+++ EXTRACTED INFORMATION +++
/-- IDLECTL: bit 32 permits collapse; a delay of 0 stores 1. -/
def execIdlectl (vd : Nat) (value : BitVec 64) (s : State) : Result :=
  event s (
    if !s.answers vd then none
    else some (s.modVd vd fun v => { v with
      idleEn := value.getLsbD 32, idleDelay := if bvBits value 31 0 = 0 then 1 else bvBits value 31 0 }))

/-- SLEEP_EXPIRY: a parked SLEEP reaches its wake cycle; while its device is collapsing or collapsed, that wakes the
device, and the task is READY once it is ACTIVE (R425). -/
def execSleepExpiry (t : Nat) (s : State) : Result :=
  event s (match s.task? t with
    | none => none
    | some x =>
      match x.status with
      | .blocked (.sleep till) =>
        if s.cycles < till then none
        else match (s.vd x.vd).pwr with
          | 0 => some (s.makeReady t none)
          | 1 | 2 => some (s.wakeEvent x.vd)
          | _ => none
      | _ => none)

/-! ### Collapse (R305, R310, R312) -/

/-- IDLE_COLLAPSE, once a device has been idle for its delay, counted in CYCLES as the model takes R4 here
(notes/assumptions/92.md): dispatch stops, and the notices that have not reached their tide are withdrawn (R166). -/
def execIdleCollapse (vd : Nat) (s : State) : Result :=
  event s (
    let v := s.vd vd
    match v.idleSince with
    | none => none
    | some since =>
      if v.pwr ≠ 0 ∨ !v.idleEn ∨ v.destroying ∨ s.cycles < since + v.idleDelay * 4096 ∨ !s.deviceIdle vd v then none
      else
        let s := s.modVd vd fun v => { v with pwr := 1, idleSince := none, decisions := [], collapseStep := 0 }
        some (v.rolemap.foldl (fun s x =>
          match x.2.notice with
          | none => s
          | some n =>
            if n.tide ≤ s.cycles then s
            else if x.2.state = 1 then s.withdraw vd x.1 6
            else (s.modEntry vd x.1 fun e => { e with notice := none, target := none }).endRecord vd n
                (noticeRecord 6 x.1 x.2.gen.toNat x.2.role x.2.role n.tide n.noticed none none none)) s))

/-! #### The collapse area (R309, R310) -/

/-- Storage entries of the frozen map on tiles below a logical tile: the place of its words in the collapse area. -/
def Vd.areaSlot (v : Vd) (lid : Nat) : Nat :=
  (v.frozen.filter fun x => x.2.role = 2 && !x.2.backed && x.1 < lid).length

/-- The collapse area's part of each group of a device, in 256-byte lines: where it begins, openly, with room for the future
table above it, and how many they are. Neither uses the first or the last 64 KiB, whose frames a neighbouring group may
share (R309). -/
def Vd.area (v : Vd) (vd : Nat) : Nat × Nat :=
  let share := (v.tileQuota * Config.storageBytes + 8 * 4096) / 256 / max v.exclusive.length 1 + 1
  (256 + Config.collapseBase vd % (Config.groupBytes / 256 - 512 - share - (v.futQuota / 4 + 1)), share)

/-- The address of a 256-byte line of the collapse area, which is striped across the device's groups line by line. -/
def Vd.areaLine (v : Vd) (vd i : Nat) : Nat :=
  let g := max v.exclusive.length 1
  (v.exclusive.getD (i % g) 0 * Config.groupBytes + 256 * ((v.area vd).1 + i / g)) / 256

/-- A line is copied, with its error, to another place. -/
def State.copyLine (s : State) (old new : Nat) : State :=
  let kept := s.errored.filter (· ≠ new)
  { s with mem := s.mem.replace (256 * new) 256 (s.mem.slice (256 * old) 256 (256 * new)),
           errored := if old ∈ s.errored then new :: kept else kept }

/-- The live lines of an entry go to the collapse area, or back from it to a place. -/
def State.toArea (s : State) (vd lid tile : Nat) (live : List Nat) : State :=
  let v := s.vd vd
  live.foldl (fun s i =>
    s.copyLine (sramKey tile (256 * i) / 256) (v.areaLine vd (v.areaSlot lid * (Config.storageBytes / 256) + i))) s
def State.fromArea (s : State) (vd lid place : Nat) (live : List Nat) : State :=
  let v := s.vd vd
  live.foldl (fun s i =>
    s.copyLine (v.areaLine vd (v.areaSlot lid * (Config.storageBytes / 256) + i)) (place / 256 + i)) s

/-- The frozen role map goes to the collapse area, behind the storage contents (R309), as the words that RLOOK reads, eight
bytes to an entry, by logical tile (notes/assumptions/52.md). -/
def State.freezeMap (s : State) (vd : Nat) : State :=
  let v := s.vd vd
  (List.range 128).foldl (fun s i =>
    let a := 256 * v.areaLine vd (v.tileQuota * (Config.storageBytes / 256) + i)
    { s with mem := s.mem.replace a 256 ((List.range 32).flatMap fun j =>
        cellsAt (a + 8 * j) (toBytes 8 (v.entry (32 * i + j)).word.toNat)) }) s

/-- Steps 2 and 6 for the tasks: windows and partitions are saved, and no task is bound to a core that will be gone. -/
def State.collapseTasks (s : State) (vd : Nat) : State :=
  s.tasks.foldl (fun s x =>
    match s.task? x.1 with
    | none => s
    | some t =>
      if t.vd ≠ vd then s else
      let s := s.release x.1 .system
      let holds := (t.window.any fun w => w.tile.isSome) ||
        s.tiles.any fun n => n.2.cores.toList.any fun c => c.owner = some x.1
      if holds then s.saveParked x.1 else s.modTask x.1 fun t => { t with bound := none }) s

/-- Steps 3, 4 and 6 for one entry: a storage tile's live lines go to the collapse area, the tile is gated and goes to the
pool; the entry is dark; one that a wake left dark stays as it is. A monitor armed on its words stays armed for the entry. -/
def State.collapseEntry (s : State) (vd lid : Nat) : State :=
  let e := s.entry vd lid
  if e.role = 0 ∨ e.state = 3 then s else
  let s := if e.backed then s else
    let live := (s.tile e.phys).live
    let s := if e.role = 2 then
        ((s.toArea vd lid e.phys live).moveArms (sramKey e.phys 0) (backedKey vd lid 0) (2 ^ 24)).modEntry vd lid fun e =>
          { e with live := live }
      else s
    s.toPool e.phys
  s.modEntry vd lid fun e => { e with state := 3, newrole := 0 }

/-- Does a 256-byte line lie in an exclusive group of a device? -/
def Vd.holdsLine (v : Vd) (line : Nat) : Bool := (groupsOf (256 * line)).any fun g => g ∈ v.exclusive

/-- Step 5: the L2 lines of the device's groups are written back and dropped. -/
def State.collapseL2 (s : State) (vd : Nat) : State :=
  ((s.l2.filter fun x => (s.vd vd).holdsLine x.line).map fun x => x.line).foldl State.l2Drop s

/-- The leaves of the page table below a node, each with its level. -/
def State.leavesAt (s : State) : Nat → Nat → List (Word × Nat)
  | 0, node => (List.range 32).filterMap fun i =>
      let e := s.dwordAt (node + 8 * i)
      if leafOk 0 e then some (e, 0) else none
  | l + 1, node => (List.range 512).flatMap fun i =>
      let e := s.dwordAt (node + 8 * i)
      if l + 1 ≤ 2 ∧ e.getLsbD 9 then (if leafOk (l + 1) e then [(e, l + 1)] else [])
      else if nodeOk e then s.leavesAt l (bvBits e 47 12 * 4096) else []

/-- Does a group hold a pinned page of a device (R170)? A frame that holds no page counts as free: the collapse area has some
in every group (notes/assumptions/80.md). -/
def State.pinnedGroup (s : State) (vd g : Nat) : Bool :=
  (s.leavesAt 4 (s.vd vd).root).any fun x =>
    pteP x.1 && pteTier x.1 ≠ 2 && pteFrame x.1 < (g + 1) * Config.groupBytes &&
      g * Config.groupBytes < pteFrame x.1 + pageSize x.2

/-- Where in flash the copy of a group lies. -/
def flashPlace (g : Nat) : Nat :=
  Config.flashBase + Config.flashCopy % ((Config.flashBytes - 128 * Config.groupBytes) / 65536 + 1) * 65536 +
    g * Config.groupBytes

/-- The bytes of one group's size are copied from one place to another. -/
def State.copyGroup (s : State) (old new : Nat) : State :=
  { s with mem := s.mem.replace new Config.groupBytes (s.mem.slice old Config.groupBytes new) }

/-- Steps 7 and 8: of class 3 each group without a pinned page is copied to the flash allowance and powered off; every other
group enters self-refresh, fast for class 1 and deep for the others (R315). No access reaches the bytes of a powered-off
group before they are refilled (R308, R314): the list of memory keeps them. -/
def State.groupsDown (s : State) (vd : Nat) : State :=
  let v := s.vd vd
  v.exclusive.foldl (fun s g =>
    let off := v.wakeClass = 3 && !s.pinnedGroup vd g
    let s := if off then s.copyGroup (g * Config.groupBytes) (flashPlace g) else s
    { s with groupPower := put s.groupPower g (if off then 3 else if v.wakeClass = 1 then 1 else 2) }) s

/-- The groups are on again: those that were powered off are refilled from flash into the same frames (R314). -/
def State.groupsUp (s : State) (vd : Nat) : State :=
  (s.vd vd).exclusive.foldl (fun s g =>
    let s := if look s.groupPower g = some 3 then s.copyGroup (flashPlace g) (g * Config.groupBytes) else s
    { s with groupPower := cut s.groupPower g }) s

/-- The tiles that wait for a collapsed device (R315): those it held, or for class 3 one of them, its lowest compute
tile. -/
def State.reserveOf (s : State) (vd : Nat) : List Nat :=
  let v := s.vd vd
  let held := (v.rolemap.filter fun x => x.2.role ≠ 0 && x.2.state ≠ 3 && !x.2.backed).map fun x => x.2.phys
  if v.wakeClass = 3 then ((s.litCompute vd).toList ++ held).take 1 else held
+++
* _EXERCISE DETAILS_: Return each line from the entries above that includes "rolemap".

* _YOUR SOLUTION_:
        some (v.rolemap.foldl (fun s x =>
  let held := (v.rolemap.filter fun x => x.2.role ≠ 0 && x.2.state ≠ 3 && !x.2.backed).map fun x => x.2.phys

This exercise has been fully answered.